Like all operations, total hip replacement via the direct anterior approach carries risks. Understanding these risks — and the steps Dr Liew takes to minimise them — helps patients make informed decisions about surgery.
Overview
The direct anterior approach for total hip replacements is a safe, effective method that has been used for over 30 years. Whilst it has an extremely favourable risk profile, like all operations, there are risks. Some are unique to the DAA, whilst others are likely to be reduced due to its internervous and intermuscular nature.
Bleeding
Blood loss in any major surgery is inevitable. The rate of blood transfusion requirement after a DAA hip replacement is approximately 1%, unless other conditions cause increased bleeding or you are on blood thinners. It is important to disclose all medications including natural remedies such as ginger, glucosamine, and fish oil, as these can increase bleeding. Banking your own blood is a possibility but is unlikely to be required.
Infection
A risk of infection is present any time the skin is cut. For a hip replacement, the national average is approximately 1–2%, and is dependent on many factors. If you have diabetes, are a smoker, or are immunocompromised, additional antibiotic cover may be needed. After your total hip replacement, intravenous antibiotics are given for 24 hours, reducing your infection risk significantly.
Dislocation
The worldwide risk of dislocation ranges from 0.5–10% depending on the series and time period studied. The anterior approach is suggested to be more stable than other approaches as no muscles are cut, and the surrounding tissues are not compromised.
In the DAA, there are no post-operative restrictions within reason — you can sit in a normal chair, toilet seat, cross your legs, and bend down to pick things up. Patient factors that increase dislocation risk include nerve palsies, Parkinson's disease, muscle weakness, and poor balance. A Dual Mobility prosthesis can be considered for high-risk patients.
DVT and Pulmonary Embolism
Deep venous thrombosis and pulmonary embolism can occur after hip replacement. Dr Liew uses multiple modalities to decrease risk, including TED compression stockings (worn 24/7 for 2 weeks), foot pumps immediately after surgery, and a pharmacological agent starting the day after surgery.

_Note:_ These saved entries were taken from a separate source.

/-- What may happen between two slots (R151). -/
@[simp] theorem betweenSlots_frame (s : State) :
    s.betweenSlots.part = s.part ∧ s.betweenSlots.cat = s.cat ∧ s.betweenSlots.exc = s.exc ∧
    s.betweenSlots.ports = s.ports ∧ s.betweenSlots.ple = s.ple ∧ s.betweenSlots.ctb = s.ctb ∧
    s.betweenSlots.cop = s.cop ∧ s.betweenSlots.params = s.params ∧ s.betweenSlots.pending = s.pending ∧
    s.betweenSlots.cmd.long = s.cmd.long ∧ s.betweenSlots.cmd.last = s.cmd.last ∧
    s.betweenSlots.cmd.frameErrors = s.cmd.frameErrors ∧ s.betweenSlots.cmd.store = s.cmd.store ∧
    s.betweenSlots.cmd.dataOut = s.cmd.dataOut := by
  have key : besideRequests s.betweenSlots = besideRequests s := by
    simp only [State.betweenSlots]
    split
    · rfl
    · exact takeAhead_beside _ _
  simp only [besideRequests, Prod.mk.injEq] at key
  exact key

/-- Where no watch request waits, nothing falls between two slots. -/
theorem betweenSlots_of_none (s : State) (h : s.nextWaiting.bind s.takeWatchRequest = none) : s.betweenSlots = s := by
  simp only [State.betweenSlots, h]

/-- Where no watch request waits, a slot of a check or a close is queued and nothing else happens. -/
theorem queueNext_of_none (s : State) (n : Nat) (k : Completeness) (h : s.nextWaiting.bind s.takeWatchRequest = none) :
    s.queueNext n k = s.queueSlot n k := by
  rw [State.queueNext, betweenSlots_of_none s h]

/-- What the slots of a check or a close leave as it was. -/
def besideSlots (s : State) :=
  (s.part, s.cat, s.ports, s.ple, s.cop, s.params, s.pending,
    s.cmd.long, s.cmd.last, s.cmd.frameErrors, s.cmd.store, s.cmd.dataOut)

/-- A slot of a check or a close is queued (R120, R151). -/
@[simp] theorem queueNext_frame (s : State) (n : Nat) (k : Completeness) :
    (s.queueNext n k).part = s.part ∧ (s.queueNext n k).cat = s.cat ∧ (s.queueNext n k).ports = s.ports ∧
    (s.queueNext n k).ple = s.ple ∧ (s.queueNext n k).cop = s.cop ∧ (s.queueNext n k).params = s.params ∧
    (s.queueNext n k).pending = s.pending ∧ (s.queueNext n k).cmd.long = s.cmd.long ∧
    (s.queueNext n k).cmd.last = s.cmd.last ∧ (s.queueNext n k).cmd.frameErrors = s.cmd.frameErrors ∧
    (s.queueNext n k).cmd.store = s.cmd.store ∧ (s.queueNext n k).cmd.dataOut = s.cmd.dataOut := by
  simp [State.queueNext]

/-- A completion check (R119). -/
@[simp] theorem checkSlot_frame (s : State) (n : Nat) :
    (s.checkSlot n).part = s.part ∧ (s.checkSlot n).cat = s.cat ∧ (s.checkSlot n).ports = s.ports ∧
    (s.checkSlot n).ple = s.ple ∧ (s.checkSlot n).cop = s.cop ∧ (s.checkSlot n).params = s.params ∧
    (s.checkSlot n).pending = s.pending ∧ (s.checkSlot n).cmd.long = s.cmd.long ∧
    (s.checkSlot n).cmd.last = s.cmd.last ∧ (s.checkSlot n).cmd.frameErrors = s.cmd.frameErrors ∧
    (s.checkSlot n).cmd.store = s.cmd.store ∧ (s.checkSlot n).cmd.dataOut = s.cmd.dataOut := by
  simp only [State.checkSlot]; (repeat' split) <;> simp

/-- Completion checks (R119). -/
@[simp] theorem checkSlots_frame (s : State) (which : Slot → Bool) :
    (s.checkSlots which).part = s.part ∧ (s.checkSlots which).cat = s.cat ∧ (s.checkSlots which).ports = s.ports ∧
    (s.checkSlots which).ple = s.ple ∧ (s.checkSlots which).cop = s.cop ∧ (s.checkSlots which).params = s.params ∧
    (s.checkSlots which).pending = s.pending ∧ (s.checkSlots which).cmd.long = s.cmd.long ∧
    (s.checkSlots which).cmd.last = s.cmd.last ∧ (s.checkSlots which).cmd.frameErrors = s.cmd.frameErrors ∧
    (s.checkSlots which).cmd.store = s.cmd.store ∧ (s.checkSlots which).cmd.dataOut = s.cmd.dataOut := by
  have key : besideSlots (s.checkSlots which) = besideSlots s :=
    foldl_keeps besideSlots _ (fun s n => by simp [besideSlots]) _ s
  simp only [besideSlots, Prod.mk.injEq] at key
  exact key

/-- A forced close of one slot (R128). -/
@[simp] theorem closeSlot_frame (s : State) (n : Nat) :
    (s.closeSlot n).part = s.part ∧ (s.closeSlot n).cat = s.cat ∧ (s.closeSlot n).ports = s.ports ∧
    (s.closeSlot n).ple = s.ple ∧ (s.closeSlot n).cop = s.cop ∧ (s.closeSlot n).params = s.params ∧
    (s.closeSlot n).pending = s.pending ∧ (s.closeSlot n).cmd.long = s.cmd.long ∧
    (s.closeSlot n).cmd.last = s.cmd.last ∧ (s.closeSlot n).cmd.frameErrors = s.cmd.frameErrors ∧
    (s.closeSlot n).cmd.store = s.cmd.store ∧ (s.closeSlot n).cmd.dataOut = s.cmd.dataOut := by
  simp only [State.closeSlot]; (repeat' split) <;> simp

/-- A forced close (R128). -/
@[simp] theorem forcedClose_frame (s : State) (c : Ctx) :
    (s.forcedClose c).part = s.part ∧ (s.forcedClose c).cat = s.cat ∧ (s.forcedClose c).ports = s.ports ∧
    (s.forcedClose c).ple = s.ple ∧ (s.forcedClose c).cop = s.cop ∧ (s.forcedClose c).params = s.params ∧
    (s.forcedClose c).pending = s.pending ∧ (s.forcedClose c).cmd.long = s.cmd.long ∧
    (s.forcedClose c).cmd.last = s.cmd.last ∧ (s.forcedClose c).cmd.frameErrors = s.cmd.frameErrors ∧
    (s.forcedClose c).cmd.store = s.cmd.store ∧ (s.forcedClose c).cmd.dataOut = s.cmd.dataOut := by
  have key : besideSlots (s.forcedClose c) = besideSlots s :=
    foldl_keeps besideSlots _ (fun s n => by simp [besideSlots]) _ s
  simp only [besideSlots, Prod.mk.injEq] at key
  exact key

/-- Spill (R125). -/
@[simp] theorem spill_frame (s : State) (k : Nat) :
    (State.spill k s).part = s.part ∧ (State.spill k s).cat = s.cat ∧ (State.spill k s).ports = s.ports ∧
    (State.spill k s).cop = s.cop ∧ (State.spill k s).cmd = s.cmd ∧ (State.spill k s).params = s.params ∧
    (State.spill k s).pending = s.pending := by
  induction k generalizing s with
  | zero => simp [State.spill]
  | succ k ih =>
    simp only [State.spill]
    split
    · simp
    · simp [ih]

/-- An attempt opens a cell (R123). -/
@[simp] theorem openMissing_frame (s : State) (k : Commit) (cell : CellIndex) (rest : List CellIndex) (n : Nat) :
    (s.openMissing k cell rest n).part = s.part ∧ (s.openMissing k cell rest n).cat = s.cat ∧
    (s.openMissing k cell rest n).exc = s.exc ∧ (s.openMissing k cell rest n).ports = s.ports ∧
    (s.openMissing k cell rest n).cop = s.cop ∧ (s.openMissing k cell rest n).watches = s.watches ∧
    (s.openMissing k cell rest n).att = s.att ∧ (s.openMissing k cell rest n).cmd = s.cmd ∧
    (s.openMissing k cell rest n).params = s.params ∧ (s.openMissing k cell rest n).pending = s.pending := by
  simp [State.openMissing]

/-- An attempt (R123). -/
@[simp] theorem attempt_frame (s : State) :
    s.attempt.part = s.part ∧ s.attempt.cat = s.cat ∧ s.attempt.ports = s.ports ∧ s.attempt.cop = s.cop ∧
    s.attempt.cmd = s.cmd ∧ s.attempt.params = s.params ∧ s.attempt.pending = s.pending := by
  simp only [State.attempt]; (repeat' split) <;> simp [State.giveFree, State.giveMore] <;> (repeat' split) <;> simp

/-- A slot is freed (R132). -/
@[simp] theorem freeSlot_frame (s : State) (n : Nat) :
    (s.freeSlot n).part = s.part ∧ (s.freeSlot n).cat = s.cat ∧ (s.freeSlot n).ports = s.ports ∧
    (s.freeSlot n).cop = s.cop ∧ (s.freeSlot n).cmd = s.cmd ∧ (s.freeSlot n).params = s.params ∧
    (s.freeSlot n).pending = s.pending := by
  simp [State.freeSlot]

/-- A summary is fixed (R64). -/
@[simp] theorem fixSummary_frame (s : State) (c : Ctx) :
    (s.fixSummary c).part = s.part ∧ (s.fixSummary c).cat = s.cat ∧ (s.fixSummary c).ports = s.ports ∧
    (s.fixSummary c).ple = s.ple ∧ (s.fixSummary c).ctb = s.ctb ∧ (s.fixSummary c).cop = s.cop ∧
    (s.fixSummary c).watches = s.watches ∧ (s.fixSummary c).att = s.att ∧ (s.fixSummary c).cmd = s.cmd ∧
    (s.fixSummary c).params = s.params ∧ (s.fixSummary c).pending = s.pending := by
  simp [State.fixSummary]

/-- The taking of the head (R138). -/
@[simp] theorem takeHead_frame (s : State) :
    s.takeHead.part = s.part ∧ s.takeHead.cat = s.cat ∧ s.takeHead.ports = s.ports ∧ s.takeHead.ple = s.ple ∧
    s.takeHead.watches = s.watches ∧ s.takeHead.att = s.att ∧ s.takeHead.cmd = s.cmd ∧
    s.takeHead.params = s.params ∧ s.takeHead.pending = s.pending := by
  simp only [State.takeHead]; (repeat' split) <;> simp

/-- A memory error (R107, R139). -/
@[simp] theorem memoryError_frame (s : State) (n position : Nat) (e : MemoryError) :
    (s.memoryError n position e).part = s.part ∧ (s.memoryError n position e).cat = s.cat ∧
    (s.memoryError n position e).exc = s.exc ∧ (s.memoryError n position e).ports = s.ports ∧
    (s.memoryError n position e).ple = s.ple ∧ (s.memoryError n position e).cop = s.cop ∧
    (s.memoryError n position e).watches = s.watches ∧ (s.memoryError n position e).cmd = s.cmd ∧
    (s.memoryError n position e).params = s.params ∧ (s.memoryError n position e).pending = s.pending := by
  simp only [State.memoryError]; (repeat' split) <;> simp

/-- The errors of some reads (R107, R139). -/
@[simp] theorem memoryErrors_frame (s : State) (n : Nat) (found : List (Nat × MemoryError)) :
    (s.memoryErrors n found).part = s.part ∧ (s.memoryErrors n found).cat = s.cat ∧
    (s.memoryErrors n found).exc = s.exc ∧ (s.memoryErrors n found).ports = s.ports ∧
    (s.memoryErrors n found).ple = s.ple ∧ (s.memoryErrors n found).cop = s.cop ∧
    (s.memoryErrors n found).watches = s.watches ∧ (s.memoryErrors n found).cmd = s.cmd ∧
    (s.memoryErrors n found).params = s.params ∧ (s.memoryErrors n found).pending = s.pending := by
  induction found generalizing s with
  | nil => simp [State.memoryErrors]
  | cons e found ih => simpa [State.memoryErrors] using ih (s.memoryError n e.1 e.2)

/-- The end of a preparation (R139). -/
@[simp] theorem prepare_frame (s : State) (n : Nat) (found : List (Nat × MemoryError)) :
    (s.prepare n found).part = s.part ∧ (s.prepare n found).cat = s.cat ∧ (s.prepare n found).exc = s.exc ∧
    (s.prepare n found).ports = s.ports ∧ (s.prepare n found).ple = s.ple ∧
    (s.prepare n found).watches = s.watches ∧ (s.prepare n found).cmd = s.cmd ∧
    (s.prepare n found).params = s.params ∧ (s.prepare n found).pending = s.pending := by
  have h : ∀ {β : Type} (get : State → β), (∀ s (e : Nat × MemoryError), get (s.memoryError n e.1 e.2) = get s) →
      get (found.foldl (fun s e => s.memoryError n e.1 e.2) s) = get s := fun get h => foldl_keeps get _ h _ _
  simp only [State.prepare]
  refine ⟨?_, ?_, ?_, ?_, ?_, ?_, ?_, ?_, ?_⟩ <;>
    (split <;> simp only [changeSlot_part, changeSlot_cat, changeSlot_exc, changeSlot_ports, changeSlot_ple,
      changeSlot_watches, changeSlot_cmd, changeSlot_params, changeSlot_pending] <;> apply h <;> simp)

/-- A record has been sent whole (R142). -/
@[simp] theorem recordSent_frame (s : State) (n : Nat) :
    (s.recordSent n).part = s.part ∧ (s.recordSent n).cat = s.cat ∧ (s.recordSent n).ports = s.ports ∧
    (s.recordSent n).cmd = s.cmd ∧ (s.recordSent n).params = s.params ∧ (s.recordSent n).pending = s.pending := by
  simp only [State.recordSent]; (repeat' split) <;> simp

/-- A context reaches DONE (R61). -/
@[simp] theorem reachDone_frame (s : State) (c : Ctx) :
    (s.reachDone c).part = s.part ∧ (s.reachDone c).ports = s.ports ∧ (s.reachDone c).ple = s.ple ∧
    (s.reachDone c).cop = s.cop ∧ (s.reachDone c).watches = s.watches ∧ (s.reachDone c).cmd = s.cmd ∧
    (s.reachDone c).params = s.params ∧ (s.reachDone c).pending = s.pending := by
  simp [State.reachDone]

/-- An emission is cut (R146). -/
@[simp] theorem cutEmission_frame (s : State) :
    s.cutEmission.part = s.part ∧ s.cutEmission.cat = s.cat ∧ s.cutEmission.exc = s.exc ∧
    s.cutEmission.ports = s.ports ∧ s.cutEmission.ple = s.ple ∧ s.cutEmission.watches = s.watches ∧
    s.cutEmission.att = s.att ∧ s.cutEmission.cmd = s.cmd ∧ s.cutEmission.params = s.params ∧
    s.cutEmission.pending = s.pending := by
  simp only [State.cutEmission]; (repeat' split) <;> simp

/-- The end of gathering begins (R59). -/
@[simp] theorem beginEnd_frame (s : State) (c : Ctx) (k : EndCause) :
    (s.beginEnd c k).part = s.part ∧ (s.beginEnd c k).ple = s.ple ∧ (s.beginEnd c k).ctb = s.ctb ∧
    (s.beginEnd c k).cop = s.cop ∧ (s.beginEnd c k).watches = s.watches ∧ (s.beginEnd c k).att = s.att ∧
    (s.beginEnd c k).cmd = s.cmd ∧ (s.beginEnd c k).params = s.params ∧ (s.beginEnd c k).pending = s.pending := by
  simp [State.beginEnd]

/-- The natural-end check (R57). -/
@[simp] theorem naturalEnd_frame (s : State) (c : Ctx) :
    (s.naturalEnd c).part = s.part ∧ (s.naturalEnd c).ple = s.ple ∧ (s.naturalEnd c).ctb = s.ctb ∧
    (s.naturalEnd c).cop = s.cop ∧ (s.naturalEnd c).watches = s.watches ∧ (s.naturalEnd c).att = s.att ∧
    (s.naturalEnd c).cmd = s.cmd ∧ (s.naturalEnd c).params = s.params ∧ (s.naturalEnd c).pending = s.pending := by
  simp only [State.naturalEnd]; (repeat' split) <;> simp

/-- A trailer is queued (R130). -/
@[simp] theorem queueTrailer_frame (s : State) (c : Ctx) :
    (s.queueTrailer c).part = s.part ∧ (s.queueTrailer c).cat = s.cat ∧ (s.queueTrailer c).ports = s.ports ∧
    (s.queueTrailer c).ple = s.ple ∧ (s.queueTrailer c).cop = s.cop ∧ (s.queueTrailer c).watches = s.watches ∧
    (s.queueTrailer c).att = s.att ∧ (s.queueTrailer c).cmd = s.cmd ∧ (s.queueTrailer c).params = s.params ∧
    (s.queueTrailer c).pending = s.pending := by
  simp [State.queueTrailer]

/-- A context is closed (R55). -/
@[simp] theorem closeContext_frame (s : State) (c : Ctx) :
    (s.closeContext c).part = s.part ∧ (s.closeContext c).ple = s.ple ∧ (s.closeContext c).ctb = s.ctb ∧
    (s.closeContext c).cop = s.cop ∧ (s.closeContext c).watches = s.watches ∧ (s.closeContext c).att = s.att ∧
    (s.closeContext c).cmd = s.cmd ∧ (s.closeContext c).params = s.params ∧
    (s.closeContext c).pending = s.pending := by
  simp [State.closeContext]

/-- A closing edge is taken (R55). -/
@[simp] theorem takeClosing_frame (s : State) :
    s.takeClosing.part = s.part ∧ s.takeClosing.ple = s.ple ∧ s.takeClosing.ctb = s.ctb ∧
    s.takeClosing.cop = s.cop ∧ s.takeClosing.watches = s.watches ∧ s.takeClosing.cmd = s.cmd ∧
    s.takeClosing.params = s.params ∧ s.takeClosing.pending = s.pending := by
  simp only [State.takeClosing]; (repeat' split) <;> simp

Symptoms of a blood clot include worsening calf pain with swelling or redness, shortness of breath, or cough with blood staining. These are emergencies requiring urgent investigation and treatment.
Nerve Damage
In the direct anterior approach, the nerve at risk is the lateral femoral cutaneous nerve of the thigh — a purely sensory nerve that does not supply any muscle. The worst case is a loss of sensation on the side of the thigh in a patch of skin the size of a hand. In most cases this returns by the 3-month mark. When permanent, it does not cause any functional issues with the hip or walking.
Fracture and Loosening
Fracture: Whenever an implant is placed into bone, the bone can break, particularly with severe osteoporosis. A small fracture to the greater trochanter can be treated non-operatively and almost always heals without intervention, slowing recovery by 6–8 weeks.
Loosening: Implants can become loose after many decades, accelerated by chronic low-grade infection, subtle movement in the bony bed, or wear of the plastic liner. One hallmark of a loose prosthesis is pain at the start of walking that goes away after a few steps. Dr Liew believes in following hip replacements for life so issues can be identified and addressed early.